Identity Federation 
Identity federation provides the means to share identity information between partners. To share information about a user, partners must be able to identify the user, even though they may use different identifiers for the same user. The SAML 2.0 standard defines the name identifier (name ID) as the means to establish a common identifier. Once the name ID has been established, the user is said to have a federated identity.

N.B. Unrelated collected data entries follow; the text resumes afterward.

-- ==== Sys2Proof/Machine/Queues.lean ====
section
/-! DEFINITION. Queues and their commands (R438 to R448, R453): registration, doorbells, fetch, the checks and
effects of each operation, and the end of a command. -/

namespace Sys2Proof.Machine

/-! ## Descriptors -/

def qV (s : State) (q : Nat) : Bool := rbit s (oQue q 0) 63
def qCtx (s : State) (q : Nat) : Nat := rfld s (oQue q 0) 0 12
def qState (s : State) (q : Nat) : Nat := rfld s (oQue q 0) 60 3
def qPrio (s : State) (q : Nat) : Nat := rfld s (oQue q 0) 56 2
def qSlot (s : State) (q : Nat) : Nat := rfld s (oQue q 0) 48 4
def qLogn (s : State) (q : Nat) : Nat := rfld s (oQue q 0) 40 5
def qHead (s : State) (q : Nat) : Nat := rfld s (oQue q 2) 32 32
def qTail (s : State) (q : Nat) : Nat := rfld s (oQue q 2) 0 32

def qIdle : Nat := 0
def qRun : Nat := 1
def qHeld : Nat := 2
def qError : Nat := 3
def qFenced : Nat := 4

def setQState (s : State) (q st : Nat) : State := setRfld s (oQue q 0) 60 3 st

/-- The keys of a table of registers, `base` up in steps of `stride`, that are listed: entry numbers. -/
def listedEntries (s : State) (base stride count : Nat) : List Nat :=
  s.regs.filterMap fun e =>
    if base ≤ e.1 ∧ (e.1 - base) % stride = 0 ∧ (e.1 - base) / stride < count then some ((e.1 - base) / stride) else none

/-- The descriptor is registered, or its started commands still run (R439). -/
def qLive (s : State) (q : Nat) : Bool := qV s q || (qstOf s q).started != []

/-- The queues of a context, in ascending number. -/
def queuesOf (s : State) (ctx : Nat) : List Nat :=
  (listedEntries s 0x400000 0x20 16384).filter fun q => qLive s q && qCtx s q == ctx

/-- QUE fault sources (R455). -/
def fCmdTo : Nat := 0
def fQerr : Nat := 1
def fHostlost : Nat := 2
def fDbdrop : Nat := 3

/-! ## Commands -/

/-- A queue command's operation with its operands (R442). -/
inductive QOp where
  | nop
  | launch (entry arg : Word) (ncore nsec : Nat)
  | copy (d : BitVec 512)
  | fabric (d : BitVec 512)
  | fence (scope : Bool)
  | signal (mem : Bool) (target value : Word)
  | wait (ctr : BitVec 16) (mode : BitVec 2) (dlv : Bool) (dl : BitVec 32) (t : Word)
  | ctrset (ctr : BitVec 16) (value expect : Word)
  | winreg (w : BitVec 16) (w0 w1 w2 : Word)
  | winrev (w : BitVec 16)
  | bad
deriving DecidableEq, Repr

/-- A command: its common words and its operation. -/
structure QCmd where
  hd : CmdHdr
  op : QOp
deriving DecidableEq, Repr

/-- OP codes (R442). -/
def qopCode (o : QOp) : BitVec 8 :=
  match o with
  | .nop => 0 | .launch .. => 1 | .copy _ => 2 | .fabric _ => 3 | .fence _ => 4 | .signal .. => 5 | .wait .. => 6
  | .ctrset .. => 7 | .winreg .. => 8 | .winrev _ => 9 | .bad => 0xFF

/-- Statuses of R444. -/
def stBadcmd : Nat := 0x10
def stCmdto : Nat := 0x11
def stExpired : Nat := 0x12
def stWinrej : Nat := 0x13
def stRights : Nat := 0x14
def stBadtail : Nat := 0x16
def stCmdfetch : Nat := 0x17

/-- Every word from index lo on is 0. -/
def restZero (ws : List Word) (lo : Nat) : Bool := (ws.drop lo).all (· == 0)

/-- Bits outside the mask are 0. -/
def within (w : Word) (mask : Nat) : Bool := w.toNat &&& mask == w.toNat

/-- The operation the 16 words of a command spell (R441, R442); a reserved code, field or an unused operand that
is not 0 makes it bad. -/
def decodeOp (ws : List Word) : QOp :=
  let w (i : Nat) : Word := ws.getD i 0
  let d := BitVec.ofNat 512 (ofBytes (bytesOf (ws.drop 8)))
  let head := fld (w 0) 51 5 == 0 && fld (w 0) 0 16 == 0 && fld (w 1) 32 32 == 0
  let bare (n : Nat) (o : QOp) : QOp := if restZero ws n then o else .bad
  if ! head then .bad
  else
    match fld (w 0) 56 8 with
    | 0 => bare 2 .nop
    | 1 => if within (w 2) 0x3FFFFFFFFFFFF ∧ within (w 4) 0xF0F then
        bare 5 (.launch (w 2) (w 3) (fld (w 4) 0 4) (fld (w 4) 8 4)) else .bad
    | 2 => if (ws.take 8).drop 2 |>.all (· == 0) then .copy d else .bad
    | 3 => if (ws.take 8).drop 2 |>.all (· == 0) then .fabric d else .bad
    | 4 => if within (w 2) 1 then bare 3 (.fence (bit (w 2) 0)) else .bad
    | 5 => if within (w 2) 1 ∧ (if bit (w 2) 0 then fld (w 3) 0 3 = 0 else within (w 3) 0xFFFF) then
        bare 5 (.signal (bit (w 2) 0) (w 3) (w 4)) else .bad
    | 6 => if within (w 2) 0xFFFFFFFF0007FFFF then
        bare 4 (.wait (BitVec.ofNat 16 (fld (w 2) 0 16)) (BitVec.ofNat 2 (fld (w 2) 16 2)) (bit (w 2) 18)
          (BitVec.ofNat 32 (fld (w 2) 32 32)) (w 3)) else .bad
    | 7 => if within (w 2) 0xFFFF then bare 5 (.ctrset (BitVec.ofNat 16 (fld (w 2) 0 16)) (w 3) (w 4)) else .bad
    | 8 => if within (w 2) 0xFFFF then bare 6 (.winreg (BitVec.ofNat 16 (fld (w 2) 0 16)) (w 3) (w 4) (w 5)) else .bad
    | 9 => if within (w 2) 0xFFFF then bare 3 (.winrev (BitVec.ofNat 16 (fld (w 2) 0 16))) else .bad
    | _ => .bad

/-- The command its 16 words spell (DEDUCED, log 45). -/
def decodeCmd (ws : List Word) : QCmd :=
  let w (i : Nat) : Word := ws.getD i 0
  { hd := { fl := BitVec.ofNat 8 (fld (w 0) 48 8), cctr := BitVec.ofNat 16 (fld (w 0) 32 16)
            vec := BitVec.ofNat 16 (fld (w 0) 16 16), cadd := BitVec.ofNat 32 (fld (w 1) 0 32) }
    op := decodeOp ws }

def flBar (h : CmdHdr) : Bool := h.fl.getLsbD 0
def flIrq (h : CmdHdr) : Bool := h.fl.getLsbD 1
def flCont (h : CmdHdr) : Bool := h.fl.getLsbD 2

/-- MSI-X vectors of a function (R521, R522). -/
def vectors (f : Nat) : Nat := if f = 0 then 2048 else 64

/-- A launch's counts and entry keep R442 and R444. -/
def launchOk (entry : Word) (ncore nsec : Nat) : Bool :=
  decide (ncore ≤ 8) && [1, 2, 4, 8].contains nsec && decide (ncore * nsec ≤ 8) && ! bit entry 0

/-- An operation with operands its format forbids, or an unused one that is not 0: WAIT's T with MODE 1 and its DL with
DLV 0 (R442, R444). -/
def opBad (o : QOp) : Bool :=
  match o with
  | .bad => true
  | .launch e _ n k => ! launchOk e n k || ! within e 0x3FFFFFFFFFFFF
  | .copy d => dOp d != opCopy
  | .fabric d => ! (decide (1 ≤ dOp d) && decide (dOp d ≤ 6))
  | .signal mem t _ => if mem then fld t 0 3 != 0 else ! within t 0xFFFF
  | .wait _ mode dlv dl t => decide (2 ≤ mode.toNat) || (mode == 1 && t != 0) || (! dlv && dl != 0)
  | _ => false

/-- The aligned groups of NSEC sections (R69, R443). -/
def secGroups (nsec : Nat) : List Nat :=
  (List.range (8 / max nsec 1)).map fun i => (2 ^ nsec - 1) * 2 ^ (i * nsec)

/-- Cores a context may launch. -/
def launchCores (s : State) (ctx : Nat) : List Nat :=
  (bitList 24 (ctxCores s ctx)).filter fun c => ! (c == 23 && s.withheld)

/-- The counters a command names besides CCTR. -/
def opCtrs (o : QOp) : List Nat :=
  match o with
  | .wait c _ _ _ _ => [c.toNat]
  | .ctrset c _ _ => [c.toNat]
  | .signal false t _ => [fld t 0 16]
  | _ => []

/-- The rights of a command (R442, R444). -/
def cmdRights (s : State) (ctx : Nat) (c : QCmd) : Bool :=
  (c.hd.cadd == 0 || ctrGranted s ctx c.hd.cctr.toNat) && (opCtrs c.op).all (ctrGranted s ctx) &&
  match c.op with
  | .winreg _ w0 _ _ => fld w0 0 12 == ctx
  | .winrev w => ! winV s w.toNat || winCtx s w.toNat == ctx
  | .launch _ _ n k =>
    n == 0 || (decide (n ≤ (launchCores s ctx).length) &&
      decide (n ≤ ((secGroups k).filter fun g => g &&& ctxSecs s ctx == g).length))
  | _ => true

/-- The status a command ends with at its start, by its checks; 0 none (R444). -/
def cmdCheck (s : State) (q : Nat) (c : QCmd) : Nat :=
  let ctx := qCtx s q
  if 8 ≤ c.hd.fl.toNat ∨ opBad c.op ∨ (flIrq c.hd ∧ vectors (ctxFunc s ctx) ≤ c.hd.vec.toNat) then stBadcmd
  else if ! cmdRights s ctx c then stRights
  else 0

/-! ## The end of a command -/

/-- RUN, HELD or IDLE as the head and the started commands stand (R438). -/
def qSettle (s : State) (q : Nat) : State :=
  if ! qV s q ∨ qState s q = qError ∨ qState s q = qFenced then s
  else
    let l := (qstOf s q).started
    setQState s q (if (qstOf s q).blocked || l.any (fun c => c.wait.isSome || c.fence.isSome) then qHeld else if l = [] then qIdle else qRun)

/-- A queue enters ERROR (R444, R455, R524) (DEDUCED, log 82). -/
def qHalt (s : State) (q st idx rsn : Nat) : State :=
  let s := setReg (setQState s q qError) (oQue q 3)
    (setFld (setFld (setFld 0 56 8 st) 48 8 rsn) 0 32 idx)
  let s := if st = stCmdto then s else raise s bQue fQerr []
  let f := ctxFunc s (qCtx s q)
  if f = 0 then s else vector s f 0

/-- Command c of queue q ends with a status (R444). -/
def cmdFinish (s : State) (q : Nat) (c : StartedCmd) (st rsn : Nat) : State :=
  let ctx := qCtx s q
  let x := qstOf s q
  let s := setQst s q { x with started := x.started.filter fun y => y.idx != c.idx }
  let s := if st = stOk ∧ c.hd.cadd ≠ 0 then ctrAdd s c.hd.cctr.toNat c.hd.cadd.toNat else s
  let f := ctxFunc s ctx
  let s := if flIrq c.hd ∧ c.hd.vec.toNat < vectors f then vector s f c.hd.vec.toNat else s
  let s := if st = stCmdto then raise s bQue fCmdTo [BitVec.ofNat 12 ctx] else s
  let go := st = stOk ∨ ((st = stExpired ∨ st = stTimeout) ∧ flCont c.hd)
  if go ∨ ! qLive s q ∨ qState s q = qError ∨ qState s q = qFenced then qSettle s q
  else qHalt s q st c.idx.toNat rsn

/-- WAIT's condition (R442, R350). -/
def waitMet (s : State) (ctr : BitVec 16) (mode : BitVec 2) (t : Word) : Bool :=
  if mode = 0 then ctrReached s ctr.toNat t else ctrSettled s ctr.toNat

/-- Some of these commands has not completed. -/
def anyLeft (s : State) (l : List (BitVec 14 × Nat)) : Bool :=
  l.any fun e => (qstOf s e.1.toNat).started.any fun c => c.num == e.2

/-- The status a started command completes with now; none while it is incomplete (R442, R443, R448). -/
def cmdDone (s : State) (q : Nat) (c : StartedCmd) : Option Nat :=
  match c.ended with
  | some st => some st.toNat
  | none =>
    match c.wait, c.fence, c.win with
    | some (n, m, _, _, t), _, _ => if waitMet s n m t then some stOk else none
    | none, some l, _ => if anyLeft s l then none else some stOk
    | none, none, some w => if s.draining.contains w then none else some stOk
    | none, none, none =>
      if c.op = 1 then
        if c.cores.any fun k => (coreOf s k).launch == some (BitVec.ofNat 14 q, c.idx) && ! (coreOf s k).orphan then none
        else some (if ctxFenced s (qCtx s q) then stAborted else stOk)
      else none

/-- A started command that has completed ends. -/
def cmdTry (s : State) (q : Nat) (c : StartedCmd) : State :=
  match cmdDone s q c with
  | some st => cmdFinish s q c st 0
  | none => s

/-- COMMAND_END (R444). -/
def execCommandEnd (q : BitVec 14) (idx : BitVec 32) (s : State) : Res :=
  .next (whenOn s fun s =>
    match (qstOf s q.toNat).started.find? fun c => c.idx == idx with
    | some c => cmdTry s q.toNat c
    | none => s)

/-- The WAIT or FENCE that holds queue q completes once its condition holds. -/
def waitEnd (s : State) (q : Nat) : State :=
  match (qstOf s q).started.find? fun c => c.wait.isSome || c.fence.isSome with
  | some c => cmdTry s q c
  | none => s

/-- WAIT_CONDITION_MET (R442). -/
def execWaitConditionMet (q : BitVec 14) (s : State) : Res := .next (whenOn s fun s => waitEnd s q.toNat)

/-- A WAIT whose deadline has come: met first, else EXPIRED (R445). -/
def waitExpire (s : State) (q : Nat) : State :=
  match (qstOf s q).started.find? fun c => c.wait.isSome with
  | some c =>
    match cmdDone s q c, c.wait with
    | some st, _ => cmdFinish s q c st 0
    | none, some (_, _, true, dl, _) => if dl.toNat ≤ c.age then cmdFinish s q c stExpired 0 else s
    | _, _ => s
  | none => s

/-- WAIT_EXPIRED (R445). -/
def execWaitExpired (q : BitVec 14) (s : State) : Res := .next (whenOn s fun s => waitExpire s q.toNat)

/-- The command timeout of a context in stitches (R435). -/
def cmdLimit (s : State) (ctx : Nat) : Nat := if rfld s (oCtx ctx 4) 0 32 = 0 then 1000000 else rfld s (oCtx ctx 4) 0 32

/-- A command that ends CMDTO leaves its engine operation or its cores running (R445): they serve no command from now on,
whatever the queue starts under the same index once restarted. -/
def cmdOrphan (s : State) (q : Nat) (c : StartedCmd) : State :=
  let me : Option (BitVec 14 × BitVec 32) := some (BitVec.ofNat 14 q, c.idx)
  let cut (o : EngOp) : EngOp := if o.cmd = me then { o with cmd := none } else o
  let s := if c.op = 2 ∨ c.op = 3 then
      forNat 32 s fun s e => setEng s e { accepted := (engOf s e).accepted.map cut
                                          active := (engOf s e).active.map fun a => { a with op := cut a.op } }
    else s
  c.cores.foldl (fun s k =>
    if (coreOf s k).launch = me then setCore s k { coreOf s k with orphan := true } else s) s

/-- Commands of queue q at their timeout end CMDTO unless they complete now (R445). -/
def cmdTimeout (s : State) (q : Nat) : State :=
  let lim := cmdLimit s (qCtx s q)
  ((qstOf s q).started.filter fun c => decide (lim ≤ c.age)).foldl (fun s c =>
    match cmdDone s q c with
    | some st => cmdFinish s q c st 0
    | none => cmdFinish (cmdOrphan s q c) q c stCmdto 0) s

/-- CMDTO (R445). -/
def execCmdto (q : BitVec 14) (s : State) : Res := .next (whenOn s fun s => cmdTimeout s q.toNat)

/-- Step 7 of R42 for the commands of every queue: a boundary passes, conditions first, then deadlines, then
timeouts (R445, R448). -/
def cmdTick (s : State) : State :=
  (s.queues.map fun e => e.1).foldl (fun s q =>
    let x := qstOf s q
    let s := setQst s q { x with started := x.started.map fun c => { c with age := c.age + 1 } }
    cmdTimeout (waitExpire s q) q) s

/-! ## Starting -/

/-- The cores and groups a LAUNCH takes: the lowest free ones (R443). -/
def launchPick (s : State) (ctx n k : Nat) : Option (List (Nat × Nat)) :=
  let cores := (launchCores s ctx).filter fun c => ! coreCtxValid s c
  let bound := boundElsewhere s 24
  let gs := (secGroups k).filter fun g => g &&& ctxSecs s ctx == g && g &&& bound == 0
  if n ≤ cores.length ∧ n ≤ gs.length then some ((cores.take n).zip (gs.take n)) else none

The SAML 2.0 standard defines a number of name ID formats. The table below describes the name ID formats.
Name ID Format |
Description |
|---|---|
The name ID is an e-mail address. |
|
Kerberos |
The name ID is a Kerberos Principal Name (KPN). |
Persistent |
The name ID is a permanent opaque string generated by the identity provider for a service provider or an affiliation of service providers. |
Transient |
The name ID is a temporary opaque string generated by the identity provider for a service provider for the lifetime of a security session. |
Unspecified |
The implementation of this name ID is vendor-specific. SAP assumes this value to be either a user ID, a logon alias, or an entry in the USREXTID table. |
Windows Name |
The name ID is a user ID qualified by a Windows domain. |
X.509 Subject Name |
The name ID is the subject name of an X.509 certificate. |
Types of Federation
SAML describes the following types of federation:
Out-of-band account linking
Transient pseudonym identifiers
Persistent pseudonym identifiers
Out-of-Band Account Linking
The identities of a user in system A and system B are identified and agreed upon ahead of time between the administrators of the two systems. This kind of agreement is supported by SAML 1.x, too. The administrator of the identity provider and the service provider agree how the name ID used for the user in the identity provider maps to the user in the service provider.
Example
Users in the identity provider always log on with their e-mail address. The logon ID and e-mail address are identical. The administrator of the identity provider agrees to provide the Unspecified name ID format including the logon ID. After a user successfully logs on to the identity provider, whether by Kerberos name or client certificate or whatever, the identity provider provides the logon ID of the user to the service provider in the SAML assertion. The service provider is also configured to use the Unspecified name ID format and is configured to map the user to their e-mail address in the USREXTID table. The service provider searches for the user with an e-mail address that matches. So long as the e-mail address in the service provider is unique, the service provider can log the user on.
The figure below shows Laurent Becker has different User IDs on the identity provider and service provider. With SAML 2.0 he authenticates on the identity provider. The identity provider passes his user ID to the service provider, and the service provider searches for his user by his e-mail address. Thus his two accounts are linked by user ID and e-mail address.
Account Linking with E-Mail Address
Use this kind of federation to support most scenarios where you need to map user identities across domains.
Transient Pseudonym Identifiers
Federation with transient name IDs creates a federation with a temporary user in the service provider and a permanent user in the identity provider. This federation only exists as long as the security session with the service provider exists. The service provider does not persist data about the visiting user.
User attributes and access rights are generated based on rules applied to attributes sent in SAML messages.
Use this kind of federation when the service provider does not need to record information about users or do not need local user accounts.
Persistent Pseudonym Identifiers
Federation with persistent name IDs establishes a permanent relationship between a user on an identity provider and a user on a service provider or users on an affiliation of service providers. The persistent name ID is used by an identity provider and a service provider as a common name for a single user. If this name ID for a user is the same for multiple service providers, the service providers are said to be affiliated or belong to an affiliation group.
Use this kind of federation to link accounts out-of-band, but without using identifiers that can be traced back to a specific user. This increases the security of your systems by preventing eavesdroppers from determining identities on the basis of name ID formats that pass logon IDs or e-mail addresses. It requires you to establish the pseudonym on both providers ahead of time.
Federation with persistent name IDs also offers interactive federation. Federation is established on the fly. You can enable users to interactively establish federation between existing accounts or even create their own account on the target system with self-registration. Use this kind of federation if you have not created persistent pseudonyms on the identity provider and service provider ahead of time. It enables you to configure these mappings as you go.
Note
Users cannot create their own accounts on the target system with self-registration in AS ABAP.
Securing Data
You can ensure that sensitive data is encrypted when two systems share such information.
The use of the pseudonym name ID formats (transient and persistent) ensure privacy and anonymity between two partners (identity provider and service provider). Neither partner needs to be aware of the local account name used by the other partner, protecting the user's privacy.